What to do> Find the lines of data that contain the string "qpskSps", then list them.
*** Opening Data for the task ***
-- ==== Sys2Proof/Machine/State.lean ====
section
/-! DEFINITION. The state of the block and of the bus beside it, as plain data, and the state after power-on reset. -/

namespace Sys2Proof.Machine

/-- Why the machine would stop with a fault. The block has no fatal state, no bus error and no machine check: "every
failure is local to one frame's processing" (60_exceptions.md R338), every command completes (R336) and every host
access has a defined result (20_memory.md R96). So no fault exists, nothing raises one, and the type has no constructor
(log entry 16). -/
inductive Fault where
  deriving DecidableEq, Repr

/-- Why the model would refuse a command. -/
inductive Refusal where
  /-- A command without a meaning would be rejected by this name; every command has its meaning, so nothing raises it.
  Safe: a refusal proves nothing about the hardware. -/
  | notModelled (mnemonic : String)
  deriving DecidableEq, Repr

/-- The RAM regions of the block window (20_memory.md R91). -/
inductive Region where
  | ilv | tap | acar | src | dst | qcos | qsin | noise
  deriving DecidableEq, Repr

/-- The registers of the CSR region (10_state.md section 3). -/
inductive Reg where
  | id | version | ctrl | status | cmd | errInfo | accAddr | srcLen | dstLen | frameLen | constraintLen | rscTaps
  | rsc1State | rsc2State | frHeader | crcPoly | crcInit | crcXorout | crcCfg | crcResult | askSpb | qpskSps
  | qpskFrameLen | qpskNtaps | qpskSmp | qpskCtrl | lastCmd
  deriving DecidableEq, Repr

/-- Why a host access is illegal (20_memory.md R96). -/
inductive AccCause where
  | reserved | misaligned | busy
  deriving DecidableEq, Repr

/-- The error codes a command can raise (60_exceptions.md R330). -/
inductive ErrKind where
  | frameLengthMismatch | unalignedPayload | nonBinaryInput | headerMismatch | incompleteFrame | crcMismatch
  | segmentAlignment | signalLengthMismatch | invalidBit | illegalCommand | configError | interleaverInvalid
  | capacityExceeded | payloadTooLong
  deriving DecidableEq, Repr

/-- An error a command ends with: its code and its ERR_INFO value (00_scope.md R11, `raise Error(code, info)`). -/
structure CmdError where
  kind : ErrKind
  info : Word
  deriving DecidableEq, Repr

/-- What happens next around the sequencer, in one total order (20_memory.md R105; log entry 1): a host read, a host
write, the sequencer's turn (its completion step if it is BUSY, nothing in IDLE), or the platform's power-on reset. -/
inductive Event where
  | hostRead (addr : Addr)
  | hostWrite (addr : Addr) (data : Word)
  | sequencer
  | powerOn
  deriving DecidableEq, Repr

/-- The control and status registers (10_state.md R36 to R58). Each field has its own width; the reserved bits of a
register have no storage and read 0 (R34; log entry 13). ID and VERSION are constants (R36); CMD is write-only (R39). -/
structure Csr where
  /-- CTRL.IRQ_EN (R38) -/
  irqEn : Bool
  /-- STATUS.BUSY (R37): the sequencer's control state, IDLE or BUSY (R31) -/
  busy : Bool
  /-- STATUS.DONE (R37) -/
  doneFlag : Bool
  /-- STATUS.ERR (R37) -/
  err : Bool
  /-- STATUS.CMD_OVR (R37) -/
  cmdOvr : Bool
  /-- STATUS.ACC_ERR (R37) -/
  accErr : Bool
  /-- STATUS.ILV_VALID (R37, 42_turbo_encoder.md R194) -/
  ilvValid : Bool
  /-- STATUS.ERRCODE (R37) -/
  errcode : BitVec 8
  /-- ERR_INFO (R40) -/
  errInfo : BitVec 32
  /-- ACC_ADDR.ADDR (R41) -/
  accAddr : BitVec 23
  /-- ACC_ADDR.CAUSE (R41) -/
  accCause : BitVec 2
  /-- ACC_ADDR.WR (R41) -/
  accWr : Bool
  /-- SRC_LEN (R42) -/
  srcLen : BitVec 32
  /-- DST_LEN (R43) -/
  dstLen : BitVec 32
  /-- FRAME_LEN.N (R44) -/
  frameLen : BitVec 16
  /-- CONSTRAINT_LEN.K (R45) -/
  constraintLen : BitVec 5
  /-- RSC_TAPS.TAP_A (R46) -/
  tapA : BitVec 4
  /-- RSC_TAPS.TAP_B (R46) -/
  tapB : BitVec 4
  /-- RSC1_STATE (R47) -/
  rsc1State : BitVec 15
  /-- RSC2_STATE (R47) -/
  rsc2State : BitVec 15
  /-- FR_HEADER (R48) -/
  frHeader : BitVec 16
  /-- CRC_POLY (R49) -/
  crcPoly : BitVec 16
  /-- CRC_INIT (R49) -/
  crcInit : BitVec 16
  /-- CRC_XOROUT (R49) -/
  crcXorout : BitVec 16
  /-- CRC_CFG.REFIN (R49) -/
  refin : Bool
  /-- CRC_CFG.REFOUT (R49) -/
  refout : Bool
  /-- CRC_RESULT (R50) -/
  crcResult : BitVec 16
  /-- ASK_SPB.SPB (R51) -/
  askSpb : BitVec 16
  /-- QPSK_SPS.SPS (R52) -/
  qpskSps : BitVec 16
  /-- QPSK_FRAME_LEN.FL (R53) -/
  qpskFrameLen : BitVec 21
  /-- QPSK_NTAPS.NT (R54) -/
  qpskNtaps : BitVec 11
  /-- QPSK_SMP.OFFSET (R55) -/
  smpOffset : BitVec 21
  /-- QPSK_SMP.MODE (R55) -/
  smpMode : BitVec 2
  /-- QPSK_CTRL.NOISE_EN (R56) -/
  noiseEn : Bool
  /-- LAST_CMD (R58), which is also the latched command while BUSY (R63) -/
  lastCmd : BitVec 32
  deriving DecidableEq, Repr

/-- The reset value of every CSR (10_state.md section 3, 70_reset_and_hazards.md R370 and R371). -/
def Csr.reset : Csr where
  irqEn := false
  busy := false
  doneFlag := false
  err := false
  cmdOvr := false
  accErr := false
  ilvValid := false
  errcode := 0
  errInfo := 0
  accAddr := 0
  accCause := 0
  accWr := false
  srcLen := 0
  dstLen := 0
  frameLen := BitVec.ofNat 16 Config.nReset
  constraintLen := BitVec.ofNat 5 Config.kReset
  tapA := 1
  tapB := 0
  rsc1State := 0
  rsc2State := 0
  frHeader := Config.headerReset
  crcPoly := 0x8005
  crcInit := 0x0000
  crcXorout := 0x0000
  refin := true
  refout := true
  crcResult := 0
  askSpb := 0
  qpskSps := 0
  qpskFrameLen := 0
  qpskNtaps := 0
  smpOffset := 0
  smpMode := 0
  noiseEn := false
  lastCmd := 0

/-- The RAM regions as one sparse memory: the bytes something has written, by block-relative address. A byte that is
not listed holds no value of the model's choosing (log entry 3). -/
structure Memory where
  cells : List Host.Cell
  deriving DecidableEq, Repr

/-- The whole machine: the block's registers and RAM, and the model's own fields (INVENTORY.md, State). -/
structure State where
  /-- the control and status registers -/
  csr : Csr
  /-- the RAM regions (20_memory.md R91) -/
  ram : Memory
  /-- the model's own: how often the RAM regions but DST became unspecified (log entry 3) -/
  ramEpoch : Nat
  /-- the model's own: how often DST became unspecified (log entries 3 and 4) -/
  dstEpoch : Nat
  /-- the model's own: how many commands completed, to index free NaN encodings (log entry 5) -/
  completions : Nat
  /-- the model's own: what happens next around the sequencer (log entry 1) -/
  events : List Event
  /-- the model's own: the values the host has read, newest first (30_encoding.md R138; log entry 10) -/
  reads : List Word
  deriving DecidableEq, Repr

/-- The machine right after power-on reset (70_reset_and_hazards.md R370): every CSR at its reset value, RAM
unspecified (nothing listed), the sequencer IDLE. The model's own fields are empty or 0 (DESIGN CHOICE, log
entry 17). -/
def State.reset : State where
  csr := Csr.reset
  ram := ⟨[]⟩
  ramEpoch := 0
  dstEpoch := 0
  completions := 0
  events := []
  reads := []

/-- The outcome of a step of this machine. -/
abbrev StepResult := Host.Outcome State Fault Refusal

end Sys2Proof.Machine
end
*** Closing Data for the task ***
Exercise response>
  | rsc1State | rsc2State | frHeader | crcPoly | crcInit | crcXorout | crcCfg | crcResult | askSpb | qpskSps
  qpskSps : BitVec 16
  qpskSps := 0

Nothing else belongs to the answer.